Рейд порта Порт- Саид (Египет)
09.00
– Боцман! Изготовить парадный драп с правого борта! Принять фелюгу! – пронеслась зычная, нараспев команда с мостика над палубой и головами переселенцев, вывалившими из трюмов поглазеть на береговые строения города на входе в Суэцкий канал.
Следом за первой фелюгой, с которой поднялся на борт «Петербурга» чопорного вида английский чиновник, в коротких бриджах цвета хаки и пробковом шлеме, каждые десять-пятнадцать минут стали подходить катера и фелюги с карантинными и таможенными чиновниками. Третий штурман в парадном сюртуке и фуражке, изнывая от жары, встречал их у трапа и провожал в каюту капитана для оформления документов на право прохода через канал.

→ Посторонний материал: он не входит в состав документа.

theorem Part.fined_record (ho : p.occupant b = some k) (hr : p.record k = some r) (hx : r.session = some x) :
    ∃ r', (p.fined f b).record k = some r' ∧ r.Resessioned x.penalize r' := by
  unfold Part.fined
  rw [ho]
  exact Part.updSession_resessioned (p := p.marked f b) hr hx Session.penalize

theorem Part.marked_sharesOn (hb : b ∈ p.baysOfFeeder f) : Part.SharesOn f p (p.marked f b) := by
  have began : Part.SharesOn f p (p.modBay b (fun x => { x with penalty := 60 })) := .modBay hb rfl
  exact began.trans (.modFeeder (fun x => { x with recomputeDue := true }))

theorem Part.penalize_sharesOn (hb : b ∈ p.baysOfFeeder f) (h : p.worst (p.baysOfFeeder f) = some b) :
    Part.SharesOn f p (p.penalize f) := by
  have marked := Part.marked_sharesOn hb
  rw [Part.penalize_eq h]
  refine (marked.trans (.resessions (p.fined_resessions f b) (fun k hk => ?_))).trans (.modFeeder _)
  exact Part.fined_record_ne (hk b (by rwa [marked.baysOfFeeder]))

theorem Part.penalize_bay (h : p.worst (p.baysOfFeeder f) = some b) (j : BayId) :
    (p.penalize f).bay j = if j = b then { p.bay b with penalty := 60 } else p.bay j := by
  rw [Part.penalize_eq h]
  exact ((p.fined_resessions f b).bay j).trans (Part.bay_modBay p b (fun x => { x with penalty := 60 }) j)

theorem Sticky.union_justOverdraw (s : Sticky) : s.union .justOverdraw = { s with overdraw := true } := by
  simp [Sticky.union, Sticky.justOverdraw, Sticky.empty]

theorem Part.penalize_feeder (h : p.worst (p.baysOfFeeder f) = some b) : ((p.penalize f).feeder f).quiet =
    { p.feeder f with
      recomputeDue := true, overdrawCount := 0
      sticky := { (p.feeder f).sticky with overdraw := true } }.quiet := by
  have marked : (p.marked f b).feeder f = { p.feeder f with recomputeDue := true } := Part.feeder_modFeeder_same _ f _
  rw [Part.penalize_eq h, Part.feeder_modFeeder_same, Feeder.stick_quiet, (p.fined_resessions f b).feeder, marked,
    Sticky.union_justOverdraw]

/-- The session at the bay, in CHARGE or PAUSED, is PAUSED for OVERDRAW (R131). -/
theorem Part.penalize_session (h : p.worst (p.baysOfFeeder f) = some b) (ho : p.occupant b = some k)
    (hx : p.session k = some x) (drawn : x.phase = .charge ∨ x.phase = .paused) :
    (p.penalize f).session k = some { x with phase := .paused, pause := .overdraw } := by
  obtain ⟨r, hr, hx⟩ := Option.bind_eq_some_iff.1 hx
  obtain ⟨r', hr', resessioned⟩ := Part.fined_record ho hr hx
  rw [Part.penalize_eq h, ← Session.penalize_pauses drawn]
  exact Option.bind_eq_some_iff.2 ⟨r', hr', resessioned.session⟩

end

end Sys2Proof.Machine

namespace Sys2Proof.Machine

/-! ## What a tick reads of one feeder (R145, R147) -/

/-- What the Share Unit reads of one feeder is the same, but for notice flags. -/
structure Part.SameAt (f : FeederId) (p q : Part) : Prop where
  feeder : (q.feeder f).quiet = (p.feeder f).quiet
  bays : q.baysOfFeeder f = p.baysOfFeeder f
  bay (b : BayId) : b ∈ p.baysOfFeeder f → (q.bay b).quiet = (p.bay b).quiet
  misses (a : PostId) : (q.post a).misses = (p.post a).misses
  occupant (b : BayId) : q.occupant b = p.occupant b
  session (b : BayId) (k : SlotId) : b ∈ p.baysOfFeeder f → p.occupant b = some k → q.session k = p.session k

namespace Part.SameAt

variable {p q u : Part} {f g : FeederId} {b : BayId}

theorem refl (f : FeederId) (p : Part) : Part.SameAt f p p :=
  ⟨rfl, rfl, fun _ _ => rfl, fun _ => rfl, fun _ => rfl, fun _ _ _ _ => rfl⟩

theorem trans (h : Part.SameAt f p q) (h' : Part.SameAt f q u) : Part.SameAt f p u where
  feeder := h'.feeder.trans h.feeder
  bays := h'.bays.trans h.bays
  bay b hb := (h'.bay b (by rwa [h.bays])).trans (h.bay b hb)
  misses a := (h'.misses a).trans (h.misses a)
  occupant b := (h'.occupant b).trans (h.occupant b)
  session b k hb hk := (h'.session b k (by rwa [h.bays]) (by rwa [h.occupant])).trans (h.session b k hb hk)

Наконец, ближе к полудню, на катере приехала, уже не молодая, хорошо одетая пара с дюжиной чемоданов разного размера. Смуглая женщина в дорогом, нарядном, светлом платье и широкополой шляпе, не спеша, с прямой спиной, поднялась на верхнюю площадку трапа и величественно протянула руку, встречающему их старшему помощнику капитана. Следом поднялся на борт джентльмен тропического покроя, светло-сером однобортном сюртуке, брюках галифе, заправленных в дорогой кожи сапоги для верховой езды и тростью в руке. Он приветственно приподнял широкополую шляпу в цвет сюртука, пожал старпому руку и с нескрываемым любопытством оглядел пеструю толпу на палубе. Глаза его непроизвольно остановились на двух абсолютно разных по типажу девушках, заметно выделявшихся среди остальных. Их притягательная, красота с легкой примесью азиатской крови, что свойственна восточным славянам, когда светлые волосы и озорно вздернутый носик соседствуют с карими или черными глазами, а кожа у брюнеток отливает белым мрамором, заставили его дольше, чем позволяет приличие, задержать на них свой взгляд.
Женщина, видя, что пауза затянулась, взяла мужчину под руку и больно сжала пальцами его предплечье.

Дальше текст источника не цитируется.